I agree Tivo shouldn't waste time on adding an option that is reasonable and would take little effort to implement in order to appease it's customers.

Tivo should spend all of it's time working on implementing more Pay Per View options, adding a subscription priced weather, news, stock app. And if not some new form of asking us for more money daily, then a far better Tivo for a cable company to give away then anything for us original customers.

I scoff at your intelligent idea. Your obviously a Tivo newbie.


----------



## orangeboy

There's also an S-P-S code that does a "quick-clear". I don't have it implemented, and I'm too lazy to search for it, but it has been discussed in the past.


----------



## Rob Helmerichs

orangeboy said:


> There's also an S-P-S code that does a "quick-clear". I don't have it implemented, and I'm too lazy to search for it, but it has been discussed in the past.


The problem with that is that it basically removes all functionality from the progress bar.


----------



## ThreeSoFar

Rob Helmerichs said:


> The problem with that is that it basically removes all functionality from the progress bar.


How does it "remove all functionality"?

IMO, it doesn't even _have_ a function except for the annoying "accidentally click here to see some lame ad in HD that may possibly crash your box" feature. OK, it's not that bad....but it is lame and does get in the way.

The code to quick-clear is as follows, but precede it with this: Pause your show (some annoying click here for content bar will show up); then click down (that bar goes away), then proceed with the SPS code Select-Play-Select-Pause-Select.

Lots more here.


----------



## Rob Helmerichs

ThreeSoFar said:


> How does it "remove all functionality"?


Maybe they've changed how it works since I tried it out years ago, but back then, you wouldn't be able to get the progress bar up for more than a small fraction of a second. Which made it hard to figure out how far into a show you were.


----------



## ggieseke

On my universal remote I added a Clear command to the Pause and Play buttons. That way I still get the bar while seeking, but it clears immediately when I don't want it.


----------



## orangeboy

ggieseke said:


> On my universal remote I added a Clear command to the Pause and Play buttons. That way I still get the bar while seeking, but it clears immediately when I don't want it.


Ha! That's pretty darn clever! :up:


----------



## ThreeSoFar

orangeboy said:


> Ha! That's pretty darn clever! :up:


? I don't understand why you wouldn't just implement the SPSPS. ?


----------



## bschuler2007

My experience with the SPSPS code is that it works for me, but I seem to have to repeat it every day for it to work.


----------



## ThreeSoFar

bschuler2007 said:


> My experience with the SPSPS code is that it works for me, but I seem to have to repeat it every day for it to work.

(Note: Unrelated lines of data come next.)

-- ==== Sys2Proof/Safety.lean ====
section
/-!
DEFINITION. Safety.lean: the canonical form of the memories, commands of the logic die and of the power die, and what runs of the
block claims speak of.
-/

namespace Sys2Proof.Machine

open Sys2Proof

/-- The canonical form of DRAM and service SRAM: addresses strictly rising, no byte listed that reads 0 anyway. -/
def Memory.wf (m : Sparse Byte) : Bool := Sparse.wf memDefault m

/-- The canonical form of the register file and of the code-flash array. -/
def Regs.wf (m : Sparse Word) : Bool := Sparse.wf Reg.resetOf m
def Flash.wf (m : Sparse Byte) : Bool := Sparse.wf cfErased m

/-- Whether a command stands for something the logic die does or takes (R17, R18); the others are events of the power die, of the
always-on domain, of the supplies and of the pins, which go on while the logic die is held in reset or quenched. -/
def onLogicDie : Instr → Bool
  | .registerWrite _ _ _ _ => true
  | .retractPhaseEnd _ => false
  | .retractDone _ => false
  | .rampLatched _ => false
  | .forceParkAssert => false
  | .sprueAlignmentLoss => false
  | .sprueRetrainTimeout => false
  | .svcFenceTimeout => true
  | .portModeSet _ _ => true
  | .portEnable _ => true
  | .netHoldSet => true
  | .netHoldClear => true
  | .linkUp _ => true
  | .linkDown _ => true
  | .rxFrame _ _ => true
  | .fecBurstRearm _ => true
  | .pfcXon _ _ => true
  | .contextFetchDone _ => true
  | .pfcPauseReceived _ _ _ => true
  | .pfcStorm _ => true
  | .cnpReceived _ => true
  | .rateIncrease _ => true
  | .rawConsWrite _ => true
  | .rawRingConfig _ _ => true
  | .mbxConsWrite _ _ => true
  | .rxSend _ _ _ _ => true
  | .rxRdmaWrite _ _ _ _ _ => true
  | .rxRdmaRead _ _ _ _ _ => true
  | .rxReadResponse _ _ => true
  | .rxAck _ _ => true
  | .rxNak _ _ => true
  | .ackTimeout _ => true
  | .rnrTimerExpiry _ => true
  | .qpErrFifoPop => true
  | .create _ => true
  | .modify _ => true
  | .query _ => true
  | .destroy _ => true
  | .pin _ => true
  | .unpin _ => true
  | .bindMailbox _ => true
  | .advertise _ => true
  | .withdraw _ => true
  | .send _ => true
  | .rdmaWrite _ => true
  | .rdmaRead _ => true
  | .transmit _ => true
  | .mctpControlMessage _ => true
  | .identityGet _ => true
  | .sidebandAttest _ _ => true
  | .sidebandLcSet _ _ _ => true
  | .keyslotSet _ _ _ => true
  | .authAction _ _ _ => true
  | .recRead _ _ _ => true
  | .recFreeze _ _ => true
  | .recClear _ _ _ => true
  | .recStatus _ => true
  | .connect _ _ _ => true
  | .disconnect _ _ _ => true
  | .identify _ _ _ => true
  | .put _ _ _ => true
  | .get _ _ _ => true
  | .write _ _ _ => true
  | .delete _ _ _ => true
  | .head _ _ _ => true
  | .list _ _ _ => true
  | .flush _ _ _ => true
  | .destage _ _ _ => true
  | .order _ _ _ => true
  | .getFeature _ _ _ => true
  | .setFeature _ _ _ => true
  | .powerState _ _ _ => true
  | .powerStateEntered => true
  | .powerStateReversal => true
  | .fwStage _ _ _ => true
  | .fwActivate _ _ _ => true
  | .formatEpochAdvance _ _ _ => true
  | .repairBuild _ _ _ => true
  | .scrub _ _ _ => true
  | .sanitize _ _ _ => true
  | .attest _ _ _ => true
  | .setTime _ _ _ => true
  | .recorderRead _ _ _ => true
  | .recorderClear _ _ _ => true
  | .errorLogRead _ _ _ => true
  | .queueRestart _ _ _ => true
  | .abort _ _ _ => true
  | .writeCommit _ _ => true
  | .writeAcknowledge _ _ _ => true
  | .activationSuspend => true
  | .activationTimeout => true
  | .destageStart => true
  | .stagedPageRelease _ => true
  | .sqEnable _ => true
  | .cqEnable _ => true
  | .sqDoorbell _ _ => true
  | .cqDoorbell _ _ => true
  | .entryFetchDone _ _ => true
  | .phaseRetry _ => true
  | .jobStart _ _ => true
  | .completionPost _ => true
  | .spillWrite _ => true
  | .ringErrFifoPop => true
  | .nop _ _ => true
  | .ldi _ _ => true
  | .ldh _ _ => true
  | .addi _ _ => true
  | .mov _ _ => true
  | .add _ _ => true
  | .sub _ _ => true
  | .and _ _ => true
  | .or _ _ => true
  | .xor _ _ => true
  | .shl _ _ => true
  | .shr _ _ => true
  | .cmp _ _ => true
  | .job _ _ => true
  | .xfer _ _ => true
  | .xferDone _ => true
  | .wait _ _ => true
  | .waitTimeout _ => true
  | .br _ _ => true
  | .call _ _ => true
  | .ret _ _ => true
  | .dbnz _ _ => true
  | .commit _ _ => true
  | .endUnit _ _ => true
  | .fail _ _ => true
  | .res _ _ => true
  | .evt _ _ => true
  | .halt _ _ => true
  | .unitAbandon _ _ => true
  | .unitRestart _ => true
  | .eftWatchdog _ => true
  | .breakpointHalt _ => true
  | .timeUs _ _ => true
  | .unitRestarts _ _ => true
  | .token _ _ => true
  | .loadStart _ => true
  | .csDataWrite _ _ => true
  | .loadFinish _ => true
  | .eftRun _ _ => true
  | .eftStep _ _ => true
  | .eftResume _ => true
  | .channelEnable _ _ => true
  | .rateSwitch _ => true
  | .rateSwitchDone _ _ => true
  | .readPage _ _ _ _ => true
  | .programPage _ _ _ => true
  | .eraseBlock _ _ _ => true
  | .stgSetFeature _ => true
  | .stgGetFeature _ => true
  | .resetLun _ => true
  | .readParam _ _ => true
  | .cmd _ _ => true
  | .addr _ _ => true
  | .apply _ _ => true
  | .status _ _ => true
  | .decode _ _ => true
  | .decodeDone _ _ => true
  | .syndrome _ _ => true
  | .yield _ _ => true
  | .confirm _ _ => true
  | .suspend _ _ => true
  | .resume _ _ => true
  | .reset _ _ => true
  | .featureData _ _ => true
  | .lunReady _ _ _ => true
  | .arrayTimeout _ _ => true
  | .suspendRequest _ _ _ => true
  | .suspendResumeCondition _ _ _ => true
  | .parkedJobResume _ => true
  | .blkCmd _ => true
  | .blkCmdApply => true
  | .adviseFifoPop => true
  | .compress _ _ => true
  | .decompress _ => true
  | .encode => true
  | .erasureDecode => true
  | .encrypt _ _ => true
  | .decrypt _ _ => true
  | .copy => true
  | .zoneEnable => true
  | .zoneScanDone => true
  | .zoneOpen _ => true
  | .zoneClose _ => true
  | .zoneFinish _ => true
  | .zoneReset _ => true
  | .zoneSync _ => true
  | .setRo _ => true
  | .zoneOffline _ => true
  | .remap _ => true
  | .zoneCmdUndefined _ _ => true
  | .zoneOffer _ => true
  | .writeRelease _ => true
  | .palTransaction _ _ _ _ _ _ => true
  | .preampFaultInput _ _ => true
  | .palCmd _ _ _ _ _ => true
  | .tdSweep _ _ => true
  | .whead _ _ => true
  | .wsect _ _ => true
  | .wparity _ _ => true
  | .wstat _ _ => true
  | .wend _ _ => true
  | .arm _ _ => true
  | .writeSectorPass _ _ _ => true
  | .sectorWriteEnd _ => true
  | .rhead _ _ => true
  | .rsect _ _ => true
  | .rarm _ _ => true
  | .rstat _ _ => true
  | .rerased _ _ => true
  | .rend _ _ => true
  | .readSectorPass _ _ => true
  | .sectorReadOutcome _ _ => true
  | .sectorGap _ => true
  | .adcMeasPeriod _ _ _ _ _ _ => true
  | .sync _ _ => true
  | .sslot _ _ => true
  | .spin _ _ => true
  | .oredet _ _ => true
  | .offlineDone _ _ => true
  | .ostat _ _ => true
  | .ocstart _ _ => true
  | .ocstat _ _ => true
  | .ocsolve _ _ => true
  | .ocsolveDone _ => true
  | .redetect _ _ => true
  | .mediaRead _ _ => true
  | .mediaWrite _ _ => true
  | .verify _ _ => true
  | .capture _ _ => true
  | .seek _ _ => true
  | .load _ _ => true
  | .unload _ _ => true
  | .wedgeStrobe _ _ => true
  | .svstat _ _ => true
  | .retarget _ _ => true
  | .roffset _ _ => true
  | .rampOff _ _ => true
  | .rampOn _ _ => true
  | .rampTimeout _ => true
  | .faultClr _ => true
  | .svCmdRetarget _ _ => true
  | .traceArm _ => true
  | .traceTrigNow _ => true
  | .traceStop _ => true
  | .servoLaneFrame _ _ => false
  | .laneTimeout _ => false
  | .speedCommand _ => true
  | .speedRefTick _ => false
  | .speedLoopTick _ _ _ _ => false
  | .detectEnd _ => false
  | .stopDetected => false
  | .startTimeout => false
  | .hallEdge _ => false
  | .relockTimeout => false
  | .alignEnd => false
  | .pwmPeriod _ => false
  | .vmOvervoltage => false
  | .inputDip _ => false
  | .powerLoss => false
  | .holdupDone => false
  | .vmBelowHoldMin => false
  | .inputGoodBoot => false
  | .modelStep _ => true
  | .sensorSample _ => false
  | .quenchCooled => false
  | .sensorRearm _ => true
  | .budgetWindow _ _ => true
  | .avfsTick _ => true
  | .coreDroop => true
  | .calRequest _ => true
  | .calRunStart _ _ => true
  | .calDeferTimeout _ => true
  | .calRunTimeout _ => true
  | .calRunEnd _ _ => true
  | .scrubStart _ => true
  | .scrubStop => true
  | .scrubEnd => true
  | .errorTableClear _ => true
  | .voteCheck _ => false
  | .dramRefresh => true
  | .dramTempPoll _ _ _ _ _ => true
  | .dramTrainingDone _ => true
  | .wipeDone => true
  | .xipRead _ _ => true
  | .cfProgram _ _ _ _ _ _ => true
  | .cfErase _ _ _ _ _ => true
  | .cfInfo => true
  | .cfPulseEnd _ => true
  | .l2Invalidate _ => true
  | .mailboxSend => true
  | .mailboxReply => true
  | .cruMbxPop => true
  | .svcCmbxPop => true
  | .flashWrite _ _ _ _ _ => true
  | .flashErase _ _ _ _ => true
  | .settingsWrite _ _ _ _ _ => true
  | .stage _ _ _ _ _ _ _ _ => true
  | .activate _ _ _ => true
  | .ready _ => true
  | .bandCreate _ _ _ => true
  | .cruSanitize _ _ _ _ _ => true
  | .authCheck _ _ _ => true
  | .cruAttest _ _ _ => true
  | .windowSet _ _ _ _ _ _ => true
  | .funcReset _ _ => true
  | .cruLcSet _ _ _ => true
  | .debugLcMould => false
  | .fuseLifecycle _ => true
  | .fuseVaultWord _ => true
  | .fuseKekStep _ => true
  | .fuseSvnCru _ => true
  | .fuseSvnSvc _ => true
  | .fuseSvnProf _ => true
  | .fuseKeySlot _ => true
  | .fuseIdentitySeed _ => true
  | .fuseBurnDone => true
  | .bandCmdCreate _ => true
  | .bandLoad _ => true
  | .bandUnload _ => true
  | .bandRewrap _ => true
  | .hashStart _ => true
  | .hashDone => true
  | .rngDataRead => true
  | .entropyHealthFail => true
  | .wdogKick => true
  | .wdogStop => true
  | .bootWatchdogExpiry => true
  | .trialTimeout => true
  | .coreRestart _ => true
  | .bootStart _ _ _ _ _ => false
  | .eventRaise _ _ _ => true
  | .handleTimeout _ => true
  | .errorSlotClear _ => true
  | .errorRaise _ _ => true
  | .tailDrop _ => true
  | .functionReset _ => true
  | .functionResetEnd _ _ _ => true
  | .softPost _ _ _ => true
  | .recorderDrain _ _ => true
  | .drainPop => true
  | .recorderFreeze _ => true
  | .freezeTimeout _ => true
  | .windowLoad _ _ => true
  | .recorderFaultSet _ => true
  | .timeLoad _ => true
  | .tokenRefill _ => true
  | .inputGood => false
  | .powerUpStart => false
  | .rampFailure => false
  | .vmGood => false
  | .railSequenceStep => false
  | .coldResetRelease _ => false
  | .railFault _ => false
  | .presenceRemoval => false
  | .resetPinAssert => false
  | .resetPinLong => false
  | .resetPinRelease => false
  | .pwrResetWarm => true
  | .pwrResetDevice => true
  | .pwrResetCold => true
  | .sifEdge _ _ _ => false
  | .sifWindow _ => false
  | .sifStuck _ => false
  | .sifRearm _ => false
  | .wakeAssert => false
  | .debugIrUpdate _ => false
  | .inputOvervoltage => false
  | .aonOscFail => false
  | .sprueLinkRetrained => false
  | .vaonRetentionLoss => false
  | .scrubWord _ => true
  | .cfVerifyDone => true
  | .brakeChopper _ => false
  | .rampRetry => false
  | .railFaultRestart => false
  | .aonWriteDone => false
  | .bandCmdDone => true

/-- What no raise of an event touches, even where it fences a function: memory and the code flash, keys, objects, zones, the
rings' jobs, the staging array, the calibration, the budget and supplies, and the queue. -/
structure KeepsData (s t : State) : Prop where
  pending : t.pending = s.pending
  mem : t.mem = s.mem
  timeUs : t.timeUs = s.timeUs
  pwr : t.pwr = s.pwr
  rings : t.rings = s.rings
  stg : t.stg = s.stg
  zone : t.zone = s.zone
  bud : t.bud = s.bud
  cal : t.cal = s.cal
  xfm : t.xfm = s.xfm
  cf : t.cf = s.cf
  cru : t.cru = s.cru
  svc : t.svc = s.svc

/-- An event that keeps these, or that fences MOT and then parks both engines (R20, R364). -/
def KeepsOrParks (s t : State) : Prop :=
  ∃ u, KeepsData s u ∧ (t = u ∨ (u.fenced 6 = true ∧ t = servoFault 1 5 (servoFault 0 5 u)))

/-- Eft `e` is about to execute the microword `w` (R178, R179): it runs, nothing holds its unit, it is not at a break, and the word
at its PC is `w`, with its reserved bits 0. -/
def atWord (s : State) (e : Nat) (w : MWord) : Prop :=
  s.live = true ∧ eftReady s e .running = true ∧ atBreak s e = false ∧ wordAt s e = w ∧ mwRsvOk w = true

/-- Eft `e` is about to execute an IN, or an OUT, of a port (R181). -/
def atIn (s : State) (e port : Nat) (w : MWord) : Prop := atWord s e w ∧ mwOp w = 0x0E ∧ mwPort w = port
def atOut (s : State) (e port : Nat) (w : MWord) : Prop := atWord s e w ∧ mwOp w = 0x0F ∧ mwPort w = port

/-- The fetch of a clean word (R178, R195): it ends the pass over a break address, and nothing else changes. -/
def fetched (s : State) (e : Nat) : State := modEft e (fun x => { x with passBreak := false }) s

/-- The state in which the unit in eft `e` has become `f` of what it was, and nothing else has changed. -/
def unitDid (s : State) (e : Nat) (f : EftUnit → EftUnit) : State :=
  s.setEft e { s.eft e with passBreak := false, unit := (s.eft e).unit.map f }

/-- The command of a capsule as it stands at its start: placed, its checks passed. -/
def startingCmd (op q : Nat) (cap : List Byte) (o : CmdObs) (s : State) : Cmd :=
  { placedCmd op q cap o (svcFresh s) with checked := true }

/-- The state in which a capsule meets its checks: placed, and the queue pairs that leave unconnected (R138). -/
def placedAt (op q : Nat) (cap : List Byte) (o : CmdObs) (s : State) : State := settleConns (placeCmd op q cap o (svcFresh s))

/-- The state in which a placed command has passed its checks. -/
def checkedAt (op q : Nat) (cap : List Byte) (o : CmdObs) (s : State) : State :=
  settleConns (modCmd (placedCmd op q cap o (svcFresh s)).seq (fun y => { y with checked := true }) (placedAt op q cap o s))

/-- A capsule is placed while no command is outstanding, on a queue pair that is not about to be unconnected, passes its checks
and may start at once (R83, R117, R138). -/
def capsuleRuns (op q : Nat) (cap : List Byte) (o : CmdObs) (s : State) : Bool :=
  mayPlace q s && (svcFresh s).svc.cmds.isEmpty
    && svcLive (placedAt op q cap o s) && !(conn (placedAt op q cap o s) q).any (·.leaving)
    && (capCheck (placedAt op q cap o s) [] (placedCmd op q cap o (svcFresh s))).isNone
    && svcLive (checkedAt op q cap o s) && mayStart (checkedAt op q cap o s) [] (startingCmd op q cap o s)

/-- The state that a run of a list of commands reaches, the first of them first; none where a step stops. -/
def runAll : List Instr → State → Option State
  | [], s => some s
  | c :: cs, s =>
    match exec c s with
    | .next t => runAll cs t
    | .fault _ => none
    | .refused _ => none

end Sys2Proof.Machine
end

Should only have to do so once each reboot (say, for an upgrade).

How's your house power? Do you have it UPS'd?


----------



## ggieseke

ThreeSoFar said:


> ? I don't understand why you wouldn't just implement the SPSPS. ?


I like having it there during FF and REW, and with my Philips Pronto remote it only took a few minutes to modify the config.


----------



## MHunter1

Here's how I was able to activate the undocumented feature that automatically hides the green progress bar during fast-forward, rewind, skip, and pause. It worked even after a TiVo service update disabled the Pause Menu.

While playing a recorded program or watching live TV, activate the Channel Banner by pressing Right until just the banner is shown without the extra transparent info frame then press Select-Play-Select-Pause-Select before the banner disappears in about 4 seconds.

The channel banner is only needed to activate the SPSPS code, not to de-activate it.

I've only tested this method on a Series 2 TiVo and would like to know if it worked reliably for others.


----------



## joevorndran

MHunter1 said:


> Here's how I was able to activate the undocumented feature that automatically hides the green progress bar during fast-forward, rewind, skip, and pause. It worked even after a TiVo service update disabled the Pause Menu.
> 
> While playing a recorded program or watching live TV, activate the Channel Banner by pressing Right until just the banner is shown without the extra transparent info frame then press Select-Play-Select-Pause-Select before the banner disappears in about 4 seconds.
> 
> The channel banner is only needed to activate the SPSPS code, not to de-activate it.
> 
> I've only tested this method on a Series 2 TiVo and would like to know if it worked reliably for others.


Yes, this works on Series3's too. Thanks a bunch on this find!


----------